Data listing

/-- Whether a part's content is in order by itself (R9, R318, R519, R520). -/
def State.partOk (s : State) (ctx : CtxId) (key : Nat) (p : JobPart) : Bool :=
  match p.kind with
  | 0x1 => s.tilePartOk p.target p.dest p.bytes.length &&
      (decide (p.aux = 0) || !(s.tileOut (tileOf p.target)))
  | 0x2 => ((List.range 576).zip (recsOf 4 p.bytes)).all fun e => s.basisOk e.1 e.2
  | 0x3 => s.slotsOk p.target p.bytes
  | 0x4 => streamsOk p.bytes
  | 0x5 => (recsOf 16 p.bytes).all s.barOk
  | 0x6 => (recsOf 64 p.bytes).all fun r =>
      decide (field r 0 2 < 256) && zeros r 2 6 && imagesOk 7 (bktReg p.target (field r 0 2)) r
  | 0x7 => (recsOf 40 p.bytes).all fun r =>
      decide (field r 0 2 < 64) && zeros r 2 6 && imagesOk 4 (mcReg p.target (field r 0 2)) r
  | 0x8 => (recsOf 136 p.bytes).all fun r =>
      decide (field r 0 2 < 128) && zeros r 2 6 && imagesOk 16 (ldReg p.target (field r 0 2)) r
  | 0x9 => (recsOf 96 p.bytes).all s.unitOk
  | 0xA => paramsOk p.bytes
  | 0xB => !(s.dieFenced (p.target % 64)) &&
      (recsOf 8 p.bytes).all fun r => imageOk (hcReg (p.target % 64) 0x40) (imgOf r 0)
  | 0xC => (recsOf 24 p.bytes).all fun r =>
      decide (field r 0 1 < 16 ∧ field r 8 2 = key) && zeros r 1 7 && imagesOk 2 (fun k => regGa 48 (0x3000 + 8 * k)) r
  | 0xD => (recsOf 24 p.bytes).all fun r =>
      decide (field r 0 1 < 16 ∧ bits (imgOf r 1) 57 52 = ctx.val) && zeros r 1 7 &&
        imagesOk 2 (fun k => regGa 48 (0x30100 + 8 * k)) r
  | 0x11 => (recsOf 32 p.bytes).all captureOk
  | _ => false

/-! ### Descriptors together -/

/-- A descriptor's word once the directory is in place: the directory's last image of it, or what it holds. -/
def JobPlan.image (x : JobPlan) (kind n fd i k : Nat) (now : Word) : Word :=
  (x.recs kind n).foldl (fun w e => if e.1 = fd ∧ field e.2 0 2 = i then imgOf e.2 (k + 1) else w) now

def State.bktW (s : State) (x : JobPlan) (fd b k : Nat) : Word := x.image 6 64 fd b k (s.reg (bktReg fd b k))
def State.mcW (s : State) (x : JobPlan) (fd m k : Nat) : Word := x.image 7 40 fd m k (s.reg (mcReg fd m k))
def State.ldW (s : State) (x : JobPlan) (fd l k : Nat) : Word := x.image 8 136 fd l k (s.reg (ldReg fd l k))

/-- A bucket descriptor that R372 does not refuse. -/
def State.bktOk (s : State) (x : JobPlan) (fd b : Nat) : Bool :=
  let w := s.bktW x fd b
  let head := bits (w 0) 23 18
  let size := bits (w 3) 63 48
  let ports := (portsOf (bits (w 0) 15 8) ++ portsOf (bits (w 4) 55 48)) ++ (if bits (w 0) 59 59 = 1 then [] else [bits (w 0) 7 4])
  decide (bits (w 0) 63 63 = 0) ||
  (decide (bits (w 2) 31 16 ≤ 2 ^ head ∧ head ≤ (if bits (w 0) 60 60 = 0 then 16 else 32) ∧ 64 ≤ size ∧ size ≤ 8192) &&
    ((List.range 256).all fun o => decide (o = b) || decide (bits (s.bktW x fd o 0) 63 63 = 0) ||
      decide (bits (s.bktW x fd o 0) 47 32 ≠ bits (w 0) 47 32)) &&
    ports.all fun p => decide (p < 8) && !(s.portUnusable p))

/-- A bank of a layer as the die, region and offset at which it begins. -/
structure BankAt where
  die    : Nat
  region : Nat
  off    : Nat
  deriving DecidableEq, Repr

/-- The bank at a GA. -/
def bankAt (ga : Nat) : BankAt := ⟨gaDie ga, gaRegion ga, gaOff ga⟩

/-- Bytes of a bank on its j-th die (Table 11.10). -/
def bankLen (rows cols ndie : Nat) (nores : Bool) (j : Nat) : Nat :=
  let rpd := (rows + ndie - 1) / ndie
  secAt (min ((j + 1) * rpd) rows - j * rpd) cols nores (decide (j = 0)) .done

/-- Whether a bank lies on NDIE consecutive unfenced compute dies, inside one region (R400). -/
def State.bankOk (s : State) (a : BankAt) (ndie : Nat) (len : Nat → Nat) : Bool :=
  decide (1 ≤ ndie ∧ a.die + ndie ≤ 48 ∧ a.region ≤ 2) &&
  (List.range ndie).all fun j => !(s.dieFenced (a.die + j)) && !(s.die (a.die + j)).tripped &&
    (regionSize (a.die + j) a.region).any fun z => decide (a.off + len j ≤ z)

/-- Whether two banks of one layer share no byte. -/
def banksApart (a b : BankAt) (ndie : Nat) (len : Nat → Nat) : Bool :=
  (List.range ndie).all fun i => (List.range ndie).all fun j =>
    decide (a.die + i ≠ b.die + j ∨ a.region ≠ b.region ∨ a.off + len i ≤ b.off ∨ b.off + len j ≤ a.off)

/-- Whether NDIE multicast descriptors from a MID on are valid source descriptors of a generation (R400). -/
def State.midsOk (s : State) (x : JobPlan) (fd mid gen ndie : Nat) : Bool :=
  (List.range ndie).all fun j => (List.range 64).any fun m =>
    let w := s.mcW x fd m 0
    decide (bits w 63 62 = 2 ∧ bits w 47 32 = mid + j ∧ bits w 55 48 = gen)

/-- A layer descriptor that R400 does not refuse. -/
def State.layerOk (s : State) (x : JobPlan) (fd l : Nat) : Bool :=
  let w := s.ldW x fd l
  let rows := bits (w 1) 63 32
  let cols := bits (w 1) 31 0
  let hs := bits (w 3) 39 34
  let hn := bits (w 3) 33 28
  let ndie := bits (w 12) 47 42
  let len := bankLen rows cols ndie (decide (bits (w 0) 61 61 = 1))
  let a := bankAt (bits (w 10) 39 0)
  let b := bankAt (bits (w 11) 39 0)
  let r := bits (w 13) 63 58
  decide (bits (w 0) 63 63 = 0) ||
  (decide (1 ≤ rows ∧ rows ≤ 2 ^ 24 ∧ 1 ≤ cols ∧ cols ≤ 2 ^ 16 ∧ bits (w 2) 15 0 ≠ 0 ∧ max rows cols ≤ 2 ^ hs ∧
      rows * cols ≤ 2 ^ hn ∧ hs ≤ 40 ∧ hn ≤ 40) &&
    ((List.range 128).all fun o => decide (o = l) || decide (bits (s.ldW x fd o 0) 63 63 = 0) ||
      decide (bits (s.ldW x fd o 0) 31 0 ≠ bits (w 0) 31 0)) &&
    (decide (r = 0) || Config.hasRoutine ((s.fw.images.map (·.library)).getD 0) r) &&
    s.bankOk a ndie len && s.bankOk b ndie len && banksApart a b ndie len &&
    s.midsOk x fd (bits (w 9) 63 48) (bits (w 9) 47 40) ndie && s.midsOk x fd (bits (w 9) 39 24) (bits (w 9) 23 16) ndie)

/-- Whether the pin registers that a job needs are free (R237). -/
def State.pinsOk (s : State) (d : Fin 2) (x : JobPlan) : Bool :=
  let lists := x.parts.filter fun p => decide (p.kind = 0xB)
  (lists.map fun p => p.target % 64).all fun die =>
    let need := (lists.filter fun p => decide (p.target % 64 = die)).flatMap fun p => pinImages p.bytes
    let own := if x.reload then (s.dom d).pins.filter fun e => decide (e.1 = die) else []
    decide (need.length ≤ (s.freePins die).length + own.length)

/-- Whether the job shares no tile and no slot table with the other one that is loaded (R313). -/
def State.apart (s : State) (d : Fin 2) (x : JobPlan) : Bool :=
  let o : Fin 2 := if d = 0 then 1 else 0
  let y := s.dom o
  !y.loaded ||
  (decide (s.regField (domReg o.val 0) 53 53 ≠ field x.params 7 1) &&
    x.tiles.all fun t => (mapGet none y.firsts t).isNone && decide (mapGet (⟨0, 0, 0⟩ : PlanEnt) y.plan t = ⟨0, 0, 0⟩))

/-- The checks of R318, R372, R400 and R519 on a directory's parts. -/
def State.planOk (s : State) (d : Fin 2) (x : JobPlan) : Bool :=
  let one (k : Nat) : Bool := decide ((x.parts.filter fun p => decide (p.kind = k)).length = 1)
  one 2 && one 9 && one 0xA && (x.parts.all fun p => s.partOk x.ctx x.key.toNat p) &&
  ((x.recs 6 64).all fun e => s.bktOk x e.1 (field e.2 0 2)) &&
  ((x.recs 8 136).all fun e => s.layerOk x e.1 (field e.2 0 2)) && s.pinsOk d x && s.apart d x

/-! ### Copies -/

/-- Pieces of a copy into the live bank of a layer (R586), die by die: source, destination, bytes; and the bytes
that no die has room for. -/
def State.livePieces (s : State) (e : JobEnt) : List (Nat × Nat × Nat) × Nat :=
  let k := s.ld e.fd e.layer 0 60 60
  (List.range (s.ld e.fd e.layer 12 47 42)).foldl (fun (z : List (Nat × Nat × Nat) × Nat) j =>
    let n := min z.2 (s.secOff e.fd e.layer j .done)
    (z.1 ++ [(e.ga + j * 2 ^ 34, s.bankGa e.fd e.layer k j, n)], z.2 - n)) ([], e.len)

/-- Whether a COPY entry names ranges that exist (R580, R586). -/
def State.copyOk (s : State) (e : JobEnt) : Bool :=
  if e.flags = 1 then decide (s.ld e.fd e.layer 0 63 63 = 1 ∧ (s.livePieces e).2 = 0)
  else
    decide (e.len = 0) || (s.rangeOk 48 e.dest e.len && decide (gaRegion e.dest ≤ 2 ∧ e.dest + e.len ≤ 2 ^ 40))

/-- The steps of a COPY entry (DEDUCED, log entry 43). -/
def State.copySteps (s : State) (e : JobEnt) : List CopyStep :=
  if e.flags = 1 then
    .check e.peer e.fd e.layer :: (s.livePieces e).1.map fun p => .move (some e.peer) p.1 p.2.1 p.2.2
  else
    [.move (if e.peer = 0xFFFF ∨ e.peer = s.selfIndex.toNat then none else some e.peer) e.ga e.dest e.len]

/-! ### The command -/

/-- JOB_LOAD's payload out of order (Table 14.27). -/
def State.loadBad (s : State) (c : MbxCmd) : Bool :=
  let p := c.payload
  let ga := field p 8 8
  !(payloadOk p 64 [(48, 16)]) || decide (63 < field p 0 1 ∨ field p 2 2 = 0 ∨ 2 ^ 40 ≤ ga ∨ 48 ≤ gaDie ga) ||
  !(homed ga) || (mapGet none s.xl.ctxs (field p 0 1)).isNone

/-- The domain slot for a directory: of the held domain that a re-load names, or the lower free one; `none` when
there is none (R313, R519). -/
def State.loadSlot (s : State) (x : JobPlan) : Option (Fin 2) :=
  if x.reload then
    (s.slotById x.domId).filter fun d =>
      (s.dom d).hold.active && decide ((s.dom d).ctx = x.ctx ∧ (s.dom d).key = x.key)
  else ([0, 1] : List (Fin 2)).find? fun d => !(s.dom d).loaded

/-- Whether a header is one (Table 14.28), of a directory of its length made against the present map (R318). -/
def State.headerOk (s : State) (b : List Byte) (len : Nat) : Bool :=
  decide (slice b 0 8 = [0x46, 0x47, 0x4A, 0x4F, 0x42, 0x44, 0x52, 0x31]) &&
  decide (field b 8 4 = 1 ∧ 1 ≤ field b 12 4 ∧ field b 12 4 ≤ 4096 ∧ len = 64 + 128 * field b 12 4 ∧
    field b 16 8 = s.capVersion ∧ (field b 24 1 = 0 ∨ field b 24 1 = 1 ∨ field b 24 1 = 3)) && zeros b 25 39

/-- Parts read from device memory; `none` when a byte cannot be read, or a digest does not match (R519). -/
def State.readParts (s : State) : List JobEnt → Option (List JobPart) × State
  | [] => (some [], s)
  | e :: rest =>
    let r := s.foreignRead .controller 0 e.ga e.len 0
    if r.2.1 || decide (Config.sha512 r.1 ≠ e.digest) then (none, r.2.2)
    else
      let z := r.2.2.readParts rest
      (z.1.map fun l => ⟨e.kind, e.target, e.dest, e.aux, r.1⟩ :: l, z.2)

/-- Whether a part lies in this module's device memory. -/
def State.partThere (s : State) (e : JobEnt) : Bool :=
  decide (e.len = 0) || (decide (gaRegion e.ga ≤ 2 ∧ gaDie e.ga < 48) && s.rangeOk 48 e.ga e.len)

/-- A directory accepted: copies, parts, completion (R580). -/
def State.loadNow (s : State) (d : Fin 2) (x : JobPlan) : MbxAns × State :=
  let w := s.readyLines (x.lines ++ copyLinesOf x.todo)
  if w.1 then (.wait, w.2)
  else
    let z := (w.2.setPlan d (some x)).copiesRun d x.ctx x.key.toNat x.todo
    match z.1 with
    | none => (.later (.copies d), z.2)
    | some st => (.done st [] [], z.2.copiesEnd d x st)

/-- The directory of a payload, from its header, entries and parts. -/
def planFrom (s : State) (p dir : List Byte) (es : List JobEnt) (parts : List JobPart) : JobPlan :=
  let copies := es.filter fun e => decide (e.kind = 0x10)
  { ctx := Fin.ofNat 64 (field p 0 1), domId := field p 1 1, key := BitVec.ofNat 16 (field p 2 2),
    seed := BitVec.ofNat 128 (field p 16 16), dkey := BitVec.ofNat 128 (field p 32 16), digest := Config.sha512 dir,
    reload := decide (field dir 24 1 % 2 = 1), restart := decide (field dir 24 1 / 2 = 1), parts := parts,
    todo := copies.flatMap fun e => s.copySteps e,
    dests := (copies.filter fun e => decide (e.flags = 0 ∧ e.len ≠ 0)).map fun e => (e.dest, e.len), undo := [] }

Work request
Output exactly the lines of the material above from the one containing "def planFrom (s" up to and including the one containing "ctx := Fin.ofNat".

Solution for this task
def planFrom (s : State) (p dir : List Byte) (es : List JobEnt) (parts : List JobPart) : JobPlan :=
  let copies := es.filter fun e => decide (e.kind = 0x10)
  { ctx := Fin.ofNat 64 (field p 0 1), domId := field p 1 1, key := BitVec.ofNat 16 (field p 2 2),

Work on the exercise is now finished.